The ya ta tas of Malo Mart wake me up without a start. Two years of daily use diminish the Twilight Princess song’s intrusive violence, although it remains obnoxious: the perfect alarm sound. I shuffle out of bed and into a dehumanizing teal collared shirt and khaki shorts and jostle my oily hair with damp fingers in an attempt to present as person-shaped. Biking to work is my only solace; if I time my journey perfectly, I can catch the sun rising over the ocean as I crest the drawbridge between the town where I live and the one where I work.
It’s summer 2020, and these borders have enclosed my life since I was forced to finish my sophomore year of college locked inside with my family. It’s summer 2020, and my mask muffles my dispassionate greetings as I wait tables in a restaurant on the boardwalk, the ocean just out of reach. It’s summer 2020, and I carry a stone in my stomach whose weight threatens to pull me under. Every day, I paddle harder to stay afloat. I look over the bridge’s railing and see my visage rippling in the water — short hair, thick beard, sharp jawline, broad shoulders. The only thing that scares me more than drowning is looking at my reflection.
(I aim for my eyes when I leap into the depths, hoping this time I can blind myself.)
▶ START AGAIN? QUIT
In the magical land of Vaugarde, an enchanted mirror takes photographs.

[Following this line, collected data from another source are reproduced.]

-- ==== Sys2Proof/Laws/State.lean ====
section
/-! SUPPORT. One lemma per field per update, so that no later proof unfolds a record update. -/

namespace Sys2Proof.Machine

open Sys2Proof.Config

variable (s : State)

/-! `reject` (R97). -/

@[simp] theorem reject_opReg : (reject s).opReg = s.opReg := rfl
@[simp] theorem reject_busy : (reject s).busy = s.busy := rfl
@[simp] theorem reject_done : (reject s).done = s.done := rfl
@[simp] theorem reject_ok : (reject s).ok = s.ok := rfl
@[simp] theorem reject_recd : (reject s).recd = s.recd := rfl
@[simp] theorem reject_rxOvf : (reject s).rxOvf = s.rxOvf := rfl
@[simp] theorem reject_rej : (reject s).rej = true := rfl
@[simp] theorem reject_st : (reject s).st = s.st := rfl
@[simp] theorem reject_cmd : (reject s).cmd = s.cmd := rfl
@[simp] theorem reject_devid : (reject s).devid = s.devid := rfl
@[simp] theorem reject_value : (reject s).value = s.value := rfl
@[simp] theorem reject_len : (reject s).len = s.len := rfl
@[simp] theorem reject_expect : (reject s).expect = s.expect := rfl
@[simp] theorem reject_pattern : (reject s).pattern = s.pattern := rfl
@[simp] theorem reject_tmoBlock : (reject s).tmoBlock = s.tmoBlock := rfl
@[simp] theorem reject_tmoWait : (reject s).tmoWait = s.tmoWait := rfl
@[simp] theorem reject_csum : (reject s).csum = s.csum := rfl
@[simp] theorem reject_flen : (reject s).flen = s.flen := rfl
@[simp] theorem reject_now : (reject s).now = s.now := rfl
@[simp] theorem reject_rDevid : (reject s).rDevid = s.rDevid := rfl
@[simp] theorem reject_rPower : (reject s).rPower = s.rPower := rfl
@[simp] theorem reject_rDcv : (reject s).rDcv = s.rDcv := rfl
@[simp] theorem reject_rDci : (reject s).rDci = s.rDci := rfl
@[simp] theorem reject_rAcv : (reject s).rAcv = s.rAcv := rfl
@[simp] theorem reject_rAci : (reject s).rAci = s.rAci := rfl
@[simp] theorem reject_rState : (reject s).rState = s.rState := rfl
@[simp] theorem reject_rTemp : (reject s).rTemp = s.rTemp := rfl
@[simp] theorem reject_rValid : (reject s).rValid = s.rValid := rfl
@[simp] theorem reject_buf : (reject s).buf = s.buf := rfl
@[simp] theorem reject_rxq : (reject s).rxq = s.rxq := rfl
@[simp] theorem reject_txd : (reject s).txd = s.txd := rfl
@[simp] theorem reject_txv : (reject s).txv = s.txv := rfl
@[simp] theorem reject_t0 : (reject s).t0 = s.t0 := rfl
@[simp] theorem reject_tmoCur : (reject s).tmoCur = s.tmoCur := rfl
@[simp] theorem reject_armed : (reject s).armed = s.armed := rfl
@[simp] theorem reject_exp : (reject s).exp = s.exp := rfl
@[simp] theorem reject_opc : (reject s).opc = s.opc := rfl
@[simp] theorem reject_idx : (reject s).idx = s.idx := rfl
@[simp] theorem reject_n : (reject s).n = s.n := rfl
@[simp] theorem reject_budget : (reject s).budget = s.budget := rfl
@[simp] theorem reject_lCmd : (reject s).lCmd = s.lCmd := rfl
@[simp] theorem reject_lDevid : (reject s).lDevid = s.lDevid := rfl
@[simp] theorem reject_lValue : (reject s).lValue = s.lValue := rfl
@[simp] theorem reject_lLen : (reject s).lLen = s.lLen := rfl
@[simp] theorem reject_lExpect : (reject s).lExpect = s.lExpect := rfl
@[simp] theorem reject_lP0 : (reject s).lP0 = s.lP0 := rfl
@[simp] theorem reject_lP1 : (reject s).lP1 = s.lP1 := rfl
@[simp] theorem reject_lTb : (reject s).lTb = s.lTb := rfl
@[simp] theorem reject_lTw : (reject s).lTw = s.lTw := rfl
@[simp] theorem reject_cause : (reject s).cause = s.cause := rfl
@[simp] theorem reject_params : (reject s).params = s.params := rfl
@[simp] theorem reject_script : (reject s).script = s.script := rfl
@[simp] theorem reject_turn : (reject s).turn = s.turn := rfl
@[simp] theorem reject_wire : (reject s).wire = s.wire := rfl
@[simp] theorem reject_bus : (reject s).bus = s.bus := rfl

It’s hidden in Dormont’s House of Change, which has been conquered by a mysterious vagabond calling himself the King, who wants to freeze Vaugarde in time and preserve its people and culture forever. The ones who set off the camirror are our misfit troupe of heroes tasked with stopping him: Siffrin, the patch-eyed, pointy-hatted scamp; Isabeau, the himbo defender; Mirabelle, the reluctant messiah; Odile, the prickly researcher; and Bonnie, the plucky preteen. In Stars and Time subverts typical RPG expectations by starting at the end of the adventure: the heroes have already traveled around the world and found the Orbs that will unlock the door to the House. All that’s left, naturally, is to ascend the three floors of the House, confront the King, and handily defeat him.

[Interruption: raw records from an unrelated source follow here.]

theorem witness_TamperingIsDetected :
    let s := holding replyBytes idle
    s.busy = false ∧ sum8 ((List.range 14).map (bufAt s)) = bufAt s 14 ∧
      0xFF#8 ≠ bufAt s 0 ∧ 0xFF#8 ≠ bufAt s 14 ∧ 0xFF#8 ≠ bufAt s 15 ∧ 0xFF#8 ≠ bufAt s 26 := by decide +kernel

theorem witness_SendStarts :
    idle.busy = false ∧ 27 < (28#8).toNat ∧ ({ idle with len := 0#8 } : State).len = 0#8 ∧ 1 ≤ (1#8).toNat ∧
      (27#8).toNat ≤ 27 := by decide +kernel

theorem witness_FlushEmptiesFifo : idle.busy = false := rfl

theorem witness_RecvFixedStarts :
    idle.busy = false ∧ 27 < (28#8).toNat ∧ ({ idle with len := 0#8 } : State).len = 0#8 ∧ 1 ≤ (1#8).toNat ∧
      (27#8).toNat ≤ 27 := by decide +kernel

theorem witness_ScanRecvStarts :
    idle.busy = false ∧ (1#8).toNat < 2 ∧ 27 < (28#8).toNat ∧ 2 ≤ (2#8).toNat ∧ (27#8).toNat ≤ 27 := by decide +kernel

theorem witness_GetStatusStarts : idle.busy = false := rfl

theorem witness_SendValidateStarts :
    idle.busy = false ∧ idle.cmd = 0xC3#8 ∧ ({ idle with cmd := 0xC1#8 } : State).cmd = 0xC1#8 ∧
      0xC0#8 ≠ 0xC1#8 ∧ 0xC0#8 ≠ 0xC3#8 := by decide +kernel

theorem witness_DrainOneStarts : idle.busy = false := rfl

theorem witness_CompletionEndsOperation :
    (∃ t, act .fsm { idle with opc := 7#4, busy := true, st := .flush } = .next t ∧ t.busy = false) ∧
    (∃ t, act .rst collecting = .next t ∧ t.busy = false) := ⟨⟨_, rfl, rfl⟩, ⟨_, rfl, rfl⟩⟩

theorem witness_DeadlineWins :
    (({ hunting with exp := true } : State).st = .hunt ∧ ({ hunting with exp := true } : State).exp = true) ∧
    (collecting.st = .collect ∧ collecting.idx = 0 ∧ ({ collecting with idx := 1 } : State).idx ≠ 0) ∧
    (∃ t, fsmStep { collecting with rxq := [1#8] } = .next t ∧ t.rxq ≠ [1#8]) ∧
    (∃ t, act .fsm { collecting with exp := true } = .next t ∧ t.exp = false) ∧
    (∃ t, act .rst { collecting with exp := true } = .next t ∧ t.exp = false) :=
  ⟨⟨rfl, rfl⟩, ⟨rfl, rfl, by decide⟩, ⟨_, rfl, by decide +kernel⟩, ⟨_, rfl, rfl⟩, ⟨_, rfl, rfl⟩⟩

theorem witness_FlushPhase :
    let s : State := { idle with opc := 7#4, busy := true, st := .flush }
    s.st = .flush ∧ s.opc = 0x7#4 ∧ 0xA#4 ≠ 0x7#4 ∧ (∃ t, fsmStep s = .next t) ∧ 0 < s.params.rxqDepth :=
  ⟨rfl, rfl, by decide, ⟨_, rfl⟩, by decide⟩

theorem witness_TxPhase :
    let s := sending 6#4 gradeFrameBytes
    s.st = .tx ∧ ({ s with txv := true } : State).txv = true ∧ s.txv = false ∧ s.idx < s.n ∧ s.n ≤ 27 ∧
      ({ s with n := 27, idx := 26 } : State).idx < 27 ∧ ({ s with idx := 15 } : State).idx = s.n ∧ s.opc = 0x6#4 ∧
      (sending 0xA#4 gradeFrameBytes).opc = 0xA#4 ∧ (sending 0xB#4 gradeFrameBytes).opc = 0xB#4 := by decide +kernel

theorem witness_HuntPhase :
    hunting.opc = 0x9#4 ∧ (sending 0xB#4 gradeFrameBytes).opc = 0xB#4 ∧ hunting.st = .hunt ∧ hunting.exp = false ∧
      headerPattern hunting = some (0x43#8, 0xC0#8) ∧
      ({ hunting with rxq := [0x43#8, 0xC0#8] } : State).rxq = 0x43#8 :: 0xC0#8 :: [] ∧
      ({ hunting with n := 2 } : State).n = 2 ∧ hunting.n ≠ 2 ∧ ¬(0x43#8 = 0x43#8 ∧ 0x43#8 = 0xC0#8) ∧
      ({ hunting with rxq := [0x43#8] } : State).rxq.length < 2 := by decide +kernel

theorem witness_CollectPhase :
    let byte : State := { collecting with rxq := [1#8] }
    let last : State := { collecting with idx := 2, flen := 2, rxq := [1#8] }
    (Inv collecting ∧ collecting.st = .collect ∧ collecting.exp = false ∧ collecting.rxq = []) ∧
    (Inv byte ∧ byte.st = .collect ∧ byte.exp = false ∧ byte.rxq = 1#8 :: [] ∧ byte.idx + 1 ≠ byte.n) ∧
    (Inv last ∧ last.st = .collect ∧ last.exp = false ∧ last.rxq = 1#8 :: [] ∧ last.idx + 1 = last.n) ∧
    (Inv { collecting with exp := true, now := 100#32 }) ∧
    (Inv { collecting with idx := 2, flen := 2, exp := true, now := 100#32 }) :=
  ⟨⟨collecting_inv, rfl, rfl, rfl⟩, ⟨collecting_byte_inv, rfl, rfl, rfl, by decide⟩,
    ⟨collecting_last_byte_inv, rfl, rfl, rfl, rfl⟩, expired_inv, collecting_last_inv⟩

theorem witness_FinishPhase :
    let s : State := { sending 0xA#4 gradeFrameBytes with st := .finish }
    let b : State := { sending 0xB#4 (gradeFrameBytes.set 14 0#8) with st := .finish }
    s.st = .finish ∧ sum8 ((List.range 14).map (bufAt s)) = bufAt s 14 ∧
      sum8 ((List.range 14).map (bufAt b)) ≠ bufAt b 14 ∧ bufAt s 13 = s.lValue ∧ bufAt s 13 ≠ 0x33#8 ∧
      collecting.opc = 0x8#4 ∧ hunting.opc = 0x9#4 ∧ s.opc = 0xA#4 ∧ b.opc = 0xB#4 := by decide +kernel

theorem witness_FinishPhase_inv :
    Inv { collecting with st := .finish, armed := false, idx := 3, flen := 3 } := finish_inv

theorem witness_ScanPhase :
    (Inv (scanning replyBytes) ∧ (scanning replyBytes).st = .pscan ∧ 27 ≤ (scanning replyBytes).budget ∧
      (scanning replyBytes).rxq = 0x43#8 :: 0xC0#8 :: replyBytes.drop 2 ∧
      sum8 ((scanning replyBytes).rxq.take 14) = (scanning replyBytes).rxq.getD 14 0#8) ∧
    (Inv (scanning [0x43#8, 0xC0#8]) ∧ 2 ≤ (scanning [0x43#8, 0xC0#8]).budget ∧
      (scanning [0x43#8, 0xC0#8]).budget < 27) ∧
    (scanning [0x43#8]).budget < 2 ∧
    sum8 ((replyBytes.set 14 0#8).take 14) ≠ (replyBytes.set 14 0#8).getD 14 0#8 :=
  ⟨⟨scanning_inv, rfl, by decide, rfl, by decide +kernel⟩, ⟨scanning_short_inv, by decide, by decide⟩, by decide,
    by decide +kernel⟩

The camirror rests on the second floor in an unexplored nook. Only Isabeau recognizes it, and he prompts everyone to count down from three and strike a pose. They all do so with glee — except for Siffrin. The first snap catches him off guard, eyes wide. For the second, third, and fourth, he smiles too, genuinely happy with the memento etching their journey into permanence before they all separate once again, By the tenth, 15th, 50th snap, the grin he paints onto his face is pained, eyes hollow. While the rest of his party is caught up in the spontaneity, Siffrin has grown to dread it.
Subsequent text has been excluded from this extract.